▶ **What needs to be done**
For this exercise, return exactly the lines of the material below that begin at the one with "(step_of_unfaulted h).trans (fetchThen_of_inRange" and stop after the one with "step s = exec (decodeWord".

▶ **Input**

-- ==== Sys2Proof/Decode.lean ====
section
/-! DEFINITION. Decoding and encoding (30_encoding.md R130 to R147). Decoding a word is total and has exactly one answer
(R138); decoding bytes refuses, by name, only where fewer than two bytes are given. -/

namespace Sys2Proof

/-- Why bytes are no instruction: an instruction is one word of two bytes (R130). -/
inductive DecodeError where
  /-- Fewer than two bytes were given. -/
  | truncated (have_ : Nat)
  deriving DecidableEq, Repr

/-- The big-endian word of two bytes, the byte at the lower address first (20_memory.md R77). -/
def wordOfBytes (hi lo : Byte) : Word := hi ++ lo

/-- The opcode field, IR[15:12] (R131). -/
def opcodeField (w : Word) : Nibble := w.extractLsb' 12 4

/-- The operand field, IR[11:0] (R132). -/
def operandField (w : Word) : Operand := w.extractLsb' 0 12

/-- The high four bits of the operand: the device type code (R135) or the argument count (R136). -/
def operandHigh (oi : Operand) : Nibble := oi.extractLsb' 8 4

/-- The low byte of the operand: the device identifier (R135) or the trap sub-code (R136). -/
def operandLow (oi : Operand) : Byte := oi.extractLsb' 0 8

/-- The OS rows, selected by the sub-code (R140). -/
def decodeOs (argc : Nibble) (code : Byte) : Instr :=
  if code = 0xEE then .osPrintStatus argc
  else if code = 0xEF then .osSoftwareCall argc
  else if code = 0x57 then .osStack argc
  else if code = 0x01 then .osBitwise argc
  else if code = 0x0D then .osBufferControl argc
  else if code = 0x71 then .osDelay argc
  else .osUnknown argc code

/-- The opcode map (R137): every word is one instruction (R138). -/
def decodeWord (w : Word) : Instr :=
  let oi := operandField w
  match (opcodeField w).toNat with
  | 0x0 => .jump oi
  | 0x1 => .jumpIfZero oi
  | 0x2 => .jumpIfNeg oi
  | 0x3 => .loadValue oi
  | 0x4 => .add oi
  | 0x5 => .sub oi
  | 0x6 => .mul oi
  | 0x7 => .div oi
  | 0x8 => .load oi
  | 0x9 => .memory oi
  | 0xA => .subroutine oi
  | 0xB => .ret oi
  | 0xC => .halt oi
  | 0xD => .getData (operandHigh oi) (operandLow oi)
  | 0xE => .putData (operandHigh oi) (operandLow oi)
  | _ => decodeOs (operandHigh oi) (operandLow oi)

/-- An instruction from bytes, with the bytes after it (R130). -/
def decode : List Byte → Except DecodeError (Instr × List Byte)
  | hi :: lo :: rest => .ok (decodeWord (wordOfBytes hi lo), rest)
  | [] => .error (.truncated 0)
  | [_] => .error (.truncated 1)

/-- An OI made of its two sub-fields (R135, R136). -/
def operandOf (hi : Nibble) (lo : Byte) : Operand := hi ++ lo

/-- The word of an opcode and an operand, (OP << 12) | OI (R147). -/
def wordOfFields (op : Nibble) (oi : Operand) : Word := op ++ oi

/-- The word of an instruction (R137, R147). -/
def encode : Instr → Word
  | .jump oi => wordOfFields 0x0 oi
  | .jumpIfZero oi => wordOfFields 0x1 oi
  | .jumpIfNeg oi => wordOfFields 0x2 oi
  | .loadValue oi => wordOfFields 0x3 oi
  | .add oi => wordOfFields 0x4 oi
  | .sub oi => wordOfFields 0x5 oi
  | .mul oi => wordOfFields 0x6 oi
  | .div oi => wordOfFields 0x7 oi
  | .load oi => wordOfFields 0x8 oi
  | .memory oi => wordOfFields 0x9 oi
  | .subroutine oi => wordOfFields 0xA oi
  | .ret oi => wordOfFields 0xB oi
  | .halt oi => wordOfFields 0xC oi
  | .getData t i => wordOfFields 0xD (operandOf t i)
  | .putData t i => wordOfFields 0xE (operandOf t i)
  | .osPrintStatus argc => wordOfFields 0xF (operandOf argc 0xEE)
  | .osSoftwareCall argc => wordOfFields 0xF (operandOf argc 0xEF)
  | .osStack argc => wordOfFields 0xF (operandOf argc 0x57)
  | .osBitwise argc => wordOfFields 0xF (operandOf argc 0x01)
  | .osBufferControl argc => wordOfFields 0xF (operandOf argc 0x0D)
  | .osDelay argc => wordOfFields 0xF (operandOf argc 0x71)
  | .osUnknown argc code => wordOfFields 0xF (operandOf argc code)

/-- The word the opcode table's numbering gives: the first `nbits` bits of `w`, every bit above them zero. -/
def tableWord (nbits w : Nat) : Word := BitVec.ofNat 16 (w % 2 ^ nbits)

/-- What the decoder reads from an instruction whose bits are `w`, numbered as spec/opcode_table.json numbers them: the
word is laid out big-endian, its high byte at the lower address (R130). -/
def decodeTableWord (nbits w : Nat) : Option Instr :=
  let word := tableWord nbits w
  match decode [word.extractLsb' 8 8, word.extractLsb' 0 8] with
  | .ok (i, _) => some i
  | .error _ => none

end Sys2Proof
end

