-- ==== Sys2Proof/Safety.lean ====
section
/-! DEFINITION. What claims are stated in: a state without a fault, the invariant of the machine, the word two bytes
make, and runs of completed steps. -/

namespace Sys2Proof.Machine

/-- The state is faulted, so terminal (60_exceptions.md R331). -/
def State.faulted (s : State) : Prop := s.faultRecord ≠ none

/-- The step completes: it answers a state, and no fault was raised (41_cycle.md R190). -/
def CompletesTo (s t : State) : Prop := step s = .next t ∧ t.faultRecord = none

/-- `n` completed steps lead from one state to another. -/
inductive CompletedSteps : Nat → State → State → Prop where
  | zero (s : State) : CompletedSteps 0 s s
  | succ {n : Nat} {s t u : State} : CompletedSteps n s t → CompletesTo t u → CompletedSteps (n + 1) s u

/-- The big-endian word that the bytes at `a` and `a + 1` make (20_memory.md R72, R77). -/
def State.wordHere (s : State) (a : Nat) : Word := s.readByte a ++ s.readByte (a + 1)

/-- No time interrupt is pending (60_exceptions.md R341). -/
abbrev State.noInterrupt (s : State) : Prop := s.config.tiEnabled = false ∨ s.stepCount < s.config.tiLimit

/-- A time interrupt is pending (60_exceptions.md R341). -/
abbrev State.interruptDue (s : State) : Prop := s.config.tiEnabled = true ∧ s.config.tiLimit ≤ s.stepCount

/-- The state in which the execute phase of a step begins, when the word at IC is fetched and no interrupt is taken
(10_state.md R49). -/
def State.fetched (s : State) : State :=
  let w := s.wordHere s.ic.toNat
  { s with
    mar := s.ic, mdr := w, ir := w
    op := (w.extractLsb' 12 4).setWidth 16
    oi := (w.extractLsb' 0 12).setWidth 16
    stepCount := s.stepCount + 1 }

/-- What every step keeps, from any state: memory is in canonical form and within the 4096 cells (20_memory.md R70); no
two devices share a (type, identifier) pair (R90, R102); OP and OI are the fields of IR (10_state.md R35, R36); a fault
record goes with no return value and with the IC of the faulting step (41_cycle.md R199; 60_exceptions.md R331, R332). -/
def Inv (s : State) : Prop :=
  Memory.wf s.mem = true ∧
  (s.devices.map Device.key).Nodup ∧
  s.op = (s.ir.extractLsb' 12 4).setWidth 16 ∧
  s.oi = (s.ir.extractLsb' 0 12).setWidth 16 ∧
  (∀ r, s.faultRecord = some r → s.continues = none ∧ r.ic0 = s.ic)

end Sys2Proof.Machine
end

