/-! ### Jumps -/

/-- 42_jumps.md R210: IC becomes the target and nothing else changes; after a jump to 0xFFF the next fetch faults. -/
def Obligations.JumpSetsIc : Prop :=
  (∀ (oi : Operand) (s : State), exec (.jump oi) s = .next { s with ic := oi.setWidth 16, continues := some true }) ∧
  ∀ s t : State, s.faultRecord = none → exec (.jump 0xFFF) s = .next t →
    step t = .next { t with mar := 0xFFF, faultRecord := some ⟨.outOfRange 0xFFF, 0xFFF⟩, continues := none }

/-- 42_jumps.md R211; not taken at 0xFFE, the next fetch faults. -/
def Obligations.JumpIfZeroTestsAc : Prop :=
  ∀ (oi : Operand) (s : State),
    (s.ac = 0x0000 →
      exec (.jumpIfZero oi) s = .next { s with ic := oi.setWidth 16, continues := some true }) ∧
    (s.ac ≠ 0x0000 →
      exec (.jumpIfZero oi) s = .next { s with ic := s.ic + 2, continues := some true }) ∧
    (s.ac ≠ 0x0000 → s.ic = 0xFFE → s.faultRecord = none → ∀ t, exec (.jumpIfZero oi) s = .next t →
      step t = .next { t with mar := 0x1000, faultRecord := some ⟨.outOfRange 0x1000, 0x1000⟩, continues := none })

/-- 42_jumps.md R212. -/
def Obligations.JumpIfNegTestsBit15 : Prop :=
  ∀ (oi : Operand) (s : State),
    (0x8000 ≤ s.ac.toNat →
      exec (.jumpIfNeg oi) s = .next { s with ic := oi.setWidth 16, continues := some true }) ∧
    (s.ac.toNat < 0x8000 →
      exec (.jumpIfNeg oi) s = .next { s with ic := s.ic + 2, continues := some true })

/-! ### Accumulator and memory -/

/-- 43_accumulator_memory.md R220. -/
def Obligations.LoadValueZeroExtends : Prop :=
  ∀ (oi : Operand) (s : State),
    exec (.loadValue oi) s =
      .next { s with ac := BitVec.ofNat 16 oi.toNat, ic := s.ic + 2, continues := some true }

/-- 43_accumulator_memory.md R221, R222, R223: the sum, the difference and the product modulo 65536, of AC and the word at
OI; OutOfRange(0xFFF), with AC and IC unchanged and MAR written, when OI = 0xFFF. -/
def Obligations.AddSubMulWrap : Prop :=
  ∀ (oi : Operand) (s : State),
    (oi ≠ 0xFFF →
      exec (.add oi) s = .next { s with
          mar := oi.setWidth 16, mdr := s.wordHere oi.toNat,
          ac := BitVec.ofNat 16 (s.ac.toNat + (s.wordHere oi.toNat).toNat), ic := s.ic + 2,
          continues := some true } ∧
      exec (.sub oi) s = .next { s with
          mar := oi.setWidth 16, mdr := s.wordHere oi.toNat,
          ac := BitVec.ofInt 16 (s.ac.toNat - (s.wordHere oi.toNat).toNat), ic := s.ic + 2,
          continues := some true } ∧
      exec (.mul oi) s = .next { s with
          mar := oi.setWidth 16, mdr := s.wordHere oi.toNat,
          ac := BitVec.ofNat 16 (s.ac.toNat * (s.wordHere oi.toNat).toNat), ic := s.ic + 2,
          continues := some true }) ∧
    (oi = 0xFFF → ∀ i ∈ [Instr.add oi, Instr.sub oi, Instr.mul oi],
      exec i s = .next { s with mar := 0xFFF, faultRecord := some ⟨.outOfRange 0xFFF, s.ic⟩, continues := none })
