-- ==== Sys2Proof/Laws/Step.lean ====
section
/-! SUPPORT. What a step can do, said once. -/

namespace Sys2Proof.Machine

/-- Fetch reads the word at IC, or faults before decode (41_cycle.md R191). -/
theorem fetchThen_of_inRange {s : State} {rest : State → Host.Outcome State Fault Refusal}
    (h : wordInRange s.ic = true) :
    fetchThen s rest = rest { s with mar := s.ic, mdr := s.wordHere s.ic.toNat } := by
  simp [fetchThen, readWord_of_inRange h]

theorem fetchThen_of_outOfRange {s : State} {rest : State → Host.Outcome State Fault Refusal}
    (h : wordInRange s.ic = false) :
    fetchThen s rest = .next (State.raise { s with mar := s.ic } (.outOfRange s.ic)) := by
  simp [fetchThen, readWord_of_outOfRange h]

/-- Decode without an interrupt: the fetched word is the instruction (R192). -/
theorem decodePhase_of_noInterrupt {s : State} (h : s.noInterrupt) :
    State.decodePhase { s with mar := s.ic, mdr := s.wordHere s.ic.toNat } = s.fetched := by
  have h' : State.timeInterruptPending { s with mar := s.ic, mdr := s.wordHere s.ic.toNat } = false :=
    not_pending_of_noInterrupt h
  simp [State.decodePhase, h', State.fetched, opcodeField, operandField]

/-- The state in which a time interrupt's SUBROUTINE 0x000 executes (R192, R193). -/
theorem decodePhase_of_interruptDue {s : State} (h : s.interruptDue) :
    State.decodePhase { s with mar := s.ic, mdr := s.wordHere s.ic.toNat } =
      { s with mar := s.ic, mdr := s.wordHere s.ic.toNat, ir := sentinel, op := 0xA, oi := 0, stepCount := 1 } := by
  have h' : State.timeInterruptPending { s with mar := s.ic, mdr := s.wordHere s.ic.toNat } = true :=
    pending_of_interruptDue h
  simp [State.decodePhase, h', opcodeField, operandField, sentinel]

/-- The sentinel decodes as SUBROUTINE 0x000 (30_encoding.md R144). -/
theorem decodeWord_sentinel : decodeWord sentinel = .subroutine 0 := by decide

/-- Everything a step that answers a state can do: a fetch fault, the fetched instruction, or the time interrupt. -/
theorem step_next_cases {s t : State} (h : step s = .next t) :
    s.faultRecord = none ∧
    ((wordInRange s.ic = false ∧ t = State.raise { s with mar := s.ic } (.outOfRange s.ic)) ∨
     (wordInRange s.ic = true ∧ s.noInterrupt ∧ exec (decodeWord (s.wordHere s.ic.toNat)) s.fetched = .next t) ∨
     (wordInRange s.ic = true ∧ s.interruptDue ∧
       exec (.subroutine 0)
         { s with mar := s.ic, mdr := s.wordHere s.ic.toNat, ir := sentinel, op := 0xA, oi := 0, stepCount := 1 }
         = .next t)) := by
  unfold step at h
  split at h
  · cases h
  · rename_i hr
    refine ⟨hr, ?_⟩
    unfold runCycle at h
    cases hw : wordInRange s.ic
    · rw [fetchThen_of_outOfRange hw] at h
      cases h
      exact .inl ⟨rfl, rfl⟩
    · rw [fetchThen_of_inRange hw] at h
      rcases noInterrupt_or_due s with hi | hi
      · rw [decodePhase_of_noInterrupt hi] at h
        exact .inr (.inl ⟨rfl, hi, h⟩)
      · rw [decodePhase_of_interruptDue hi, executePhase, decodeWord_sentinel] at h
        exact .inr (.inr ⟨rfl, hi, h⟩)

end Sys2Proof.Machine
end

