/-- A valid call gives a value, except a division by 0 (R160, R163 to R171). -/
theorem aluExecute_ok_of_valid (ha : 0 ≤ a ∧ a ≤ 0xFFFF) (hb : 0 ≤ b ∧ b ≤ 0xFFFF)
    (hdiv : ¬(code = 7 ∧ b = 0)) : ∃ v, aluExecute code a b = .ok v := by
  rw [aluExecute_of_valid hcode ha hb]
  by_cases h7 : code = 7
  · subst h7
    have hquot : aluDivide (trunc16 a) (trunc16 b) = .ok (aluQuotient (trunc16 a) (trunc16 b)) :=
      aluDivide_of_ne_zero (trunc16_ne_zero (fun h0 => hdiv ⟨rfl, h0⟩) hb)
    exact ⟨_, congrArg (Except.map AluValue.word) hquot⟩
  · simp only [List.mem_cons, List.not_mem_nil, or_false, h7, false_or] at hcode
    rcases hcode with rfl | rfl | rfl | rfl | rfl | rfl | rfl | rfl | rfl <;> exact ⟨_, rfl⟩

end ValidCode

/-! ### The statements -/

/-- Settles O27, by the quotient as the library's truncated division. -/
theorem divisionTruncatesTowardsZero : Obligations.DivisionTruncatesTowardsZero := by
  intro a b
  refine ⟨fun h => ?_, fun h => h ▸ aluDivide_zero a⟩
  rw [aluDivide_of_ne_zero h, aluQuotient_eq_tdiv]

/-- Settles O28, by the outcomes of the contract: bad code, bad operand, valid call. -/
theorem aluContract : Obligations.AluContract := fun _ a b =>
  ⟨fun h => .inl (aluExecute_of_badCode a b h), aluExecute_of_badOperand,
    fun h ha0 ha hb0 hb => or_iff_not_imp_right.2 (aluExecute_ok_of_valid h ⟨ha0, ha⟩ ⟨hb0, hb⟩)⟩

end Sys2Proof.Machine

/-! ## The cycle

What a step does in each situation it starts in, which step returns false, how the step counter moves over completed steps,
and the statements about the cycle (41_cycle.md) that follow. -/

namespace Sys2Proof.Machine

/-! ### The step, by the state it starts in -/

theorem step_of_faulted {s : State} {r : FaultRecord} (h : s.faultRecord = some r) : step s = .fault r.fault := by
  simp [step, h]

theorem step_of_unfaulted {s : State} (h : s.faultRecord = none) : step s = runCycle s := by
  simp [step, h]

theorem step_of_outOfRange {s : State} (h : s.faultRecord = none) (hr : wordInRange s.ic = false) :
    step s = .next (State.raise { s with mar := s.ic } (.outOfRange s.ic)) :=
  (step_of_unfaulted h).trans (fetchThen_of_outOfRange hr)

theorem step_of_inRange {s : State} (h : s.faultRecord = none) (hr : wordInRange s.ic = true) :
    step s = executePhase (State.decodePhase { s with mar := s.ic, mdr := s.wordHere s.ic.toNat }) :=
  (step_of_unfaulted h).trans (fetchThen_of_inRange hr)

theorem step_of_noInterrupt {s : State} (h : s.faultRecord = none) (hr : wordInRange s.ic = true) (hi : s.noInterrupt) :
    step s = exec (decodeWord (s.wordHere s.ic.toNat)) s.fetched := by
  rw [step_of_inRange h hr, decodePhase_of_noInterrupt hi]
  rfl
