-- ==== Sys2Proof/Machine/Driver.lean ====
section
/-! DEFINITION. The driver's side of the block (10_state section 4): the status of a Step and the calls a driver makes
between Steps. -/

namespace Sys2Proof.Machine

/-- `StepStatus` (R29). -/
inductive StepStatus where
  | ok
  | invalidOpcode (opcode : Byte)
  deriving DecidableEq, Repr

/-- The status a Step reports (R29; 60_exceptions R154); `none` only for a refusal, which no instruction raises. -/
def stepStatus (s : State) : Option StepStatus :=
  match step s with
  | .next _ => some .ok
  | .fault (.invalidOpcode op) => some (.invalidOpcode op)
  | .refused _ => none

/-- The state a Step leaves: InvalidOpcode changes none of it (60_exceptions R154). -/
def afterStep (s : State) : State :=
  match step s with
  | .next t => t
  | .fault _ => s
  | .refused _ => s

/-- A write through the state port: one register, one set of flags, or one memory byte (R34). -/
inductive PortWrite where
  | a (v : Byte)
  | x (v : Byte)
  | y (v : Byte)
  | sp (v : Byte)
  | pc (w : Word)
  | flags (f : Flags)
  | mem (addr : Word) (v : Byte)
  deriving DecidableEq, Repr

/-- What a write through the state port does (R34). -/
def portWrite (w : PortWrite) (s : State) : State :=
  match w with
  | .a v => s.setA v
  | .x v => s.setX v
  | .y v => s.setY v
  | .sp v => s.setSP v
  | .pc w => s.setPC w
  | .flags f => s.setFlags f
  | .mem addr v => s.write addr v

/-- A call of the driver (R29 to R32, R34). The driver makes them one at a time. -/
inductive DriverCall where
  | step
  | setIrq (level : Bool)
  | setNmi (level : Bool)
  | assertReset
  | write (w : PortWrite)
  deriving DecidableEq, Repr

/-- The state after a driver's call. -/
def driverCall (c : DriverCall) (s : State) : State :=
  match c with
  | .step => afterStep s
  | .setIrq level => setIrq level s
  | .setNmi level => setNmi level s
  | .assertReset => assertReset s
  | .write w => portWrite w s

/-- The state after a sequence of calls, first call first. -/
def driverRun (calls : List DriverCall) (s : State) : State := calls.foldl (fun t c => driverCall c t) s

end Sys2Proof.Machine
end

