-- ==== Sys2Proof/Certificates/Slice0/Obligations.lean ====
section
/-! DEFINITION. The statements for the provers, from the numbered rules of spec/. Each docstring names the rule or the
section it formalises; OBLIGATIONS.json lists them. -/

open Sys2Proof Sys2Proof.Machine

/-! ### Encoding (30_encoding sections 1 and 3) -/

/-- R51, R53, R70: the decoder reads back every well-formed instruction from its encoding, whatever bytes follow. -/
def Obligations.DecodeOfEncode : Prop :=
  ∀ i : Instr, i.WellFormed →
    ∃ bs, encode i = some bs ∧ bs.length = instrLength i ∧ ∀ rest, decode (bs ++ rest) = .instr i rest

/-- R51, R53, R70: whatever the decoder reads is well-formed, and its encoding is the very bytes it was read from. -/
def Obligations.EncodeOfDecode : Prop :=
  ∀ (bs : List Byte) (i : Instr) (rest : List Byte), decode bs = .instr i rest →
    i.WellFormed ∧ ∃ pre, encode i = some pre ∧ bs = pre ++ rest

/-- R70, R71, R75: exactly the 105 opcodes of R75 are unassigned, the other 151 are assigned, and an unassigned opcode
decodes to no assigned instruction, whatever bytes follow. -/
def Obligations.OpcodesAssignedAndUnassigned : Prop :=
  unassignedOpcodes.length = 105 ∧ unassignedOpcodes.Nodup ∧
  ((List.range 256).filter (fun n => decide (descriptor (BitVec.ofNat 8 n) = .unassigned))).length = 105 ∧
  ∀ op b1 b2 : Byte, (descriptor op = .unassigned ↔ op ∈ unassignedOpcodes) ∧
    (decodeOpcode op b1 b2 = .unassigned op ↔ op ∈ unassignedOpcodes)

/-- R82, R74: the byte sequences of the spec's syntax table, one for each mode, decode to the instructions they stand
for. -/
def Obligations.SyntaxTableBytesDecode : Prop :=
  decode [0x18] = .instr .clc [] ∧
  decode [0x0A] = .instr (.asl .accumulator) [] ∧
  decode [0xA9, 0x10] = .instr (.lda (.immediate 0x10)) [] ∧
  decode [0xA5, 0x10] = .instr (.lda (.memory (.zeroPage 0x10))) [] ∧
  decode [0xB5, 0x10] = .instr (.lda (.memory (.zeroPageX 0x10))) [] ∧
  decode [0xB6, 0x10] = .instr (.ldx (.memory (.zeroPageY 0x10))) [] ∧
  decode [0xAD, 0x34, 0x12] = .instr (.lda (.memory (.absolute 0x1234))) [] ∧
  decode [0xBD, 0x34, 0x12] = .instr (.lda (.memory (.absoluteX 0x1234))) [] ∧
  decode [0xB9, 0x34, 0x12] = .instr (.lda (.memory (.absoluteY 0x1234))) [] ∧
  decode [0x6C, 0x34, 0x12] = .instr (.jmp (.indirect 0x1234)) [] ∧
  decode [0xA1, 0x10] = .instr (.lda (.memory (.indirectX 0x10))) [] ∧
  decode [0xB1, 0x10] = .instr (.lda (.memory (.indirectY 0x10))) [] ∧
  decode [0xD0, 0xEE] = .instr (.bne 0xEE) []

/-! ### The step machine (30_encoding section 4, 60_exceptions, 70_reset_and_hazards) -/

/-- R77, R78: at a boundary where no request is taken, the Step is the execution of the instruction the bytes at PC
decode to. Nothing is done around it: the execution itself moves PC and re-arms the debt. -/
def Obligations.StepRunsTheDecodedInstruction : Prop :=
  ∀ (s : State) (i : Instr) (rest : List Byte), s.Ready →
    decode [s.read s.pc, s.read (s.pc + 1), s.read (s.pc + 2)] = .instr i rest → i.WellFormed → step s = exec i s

▶ **Solution for this exercise**
  (step_of_unfaulted h).trans (fetchThen_of_inRange hr)

theorem step_of_noInterrupt {s : State} (h : s.faultRecord = none) (hr : wordInRange s.ic = true) (hi : s.noInterrupt) :
    step s = exec (decodeWord (s.wordHere s.ic.toNat)) s.fetched := by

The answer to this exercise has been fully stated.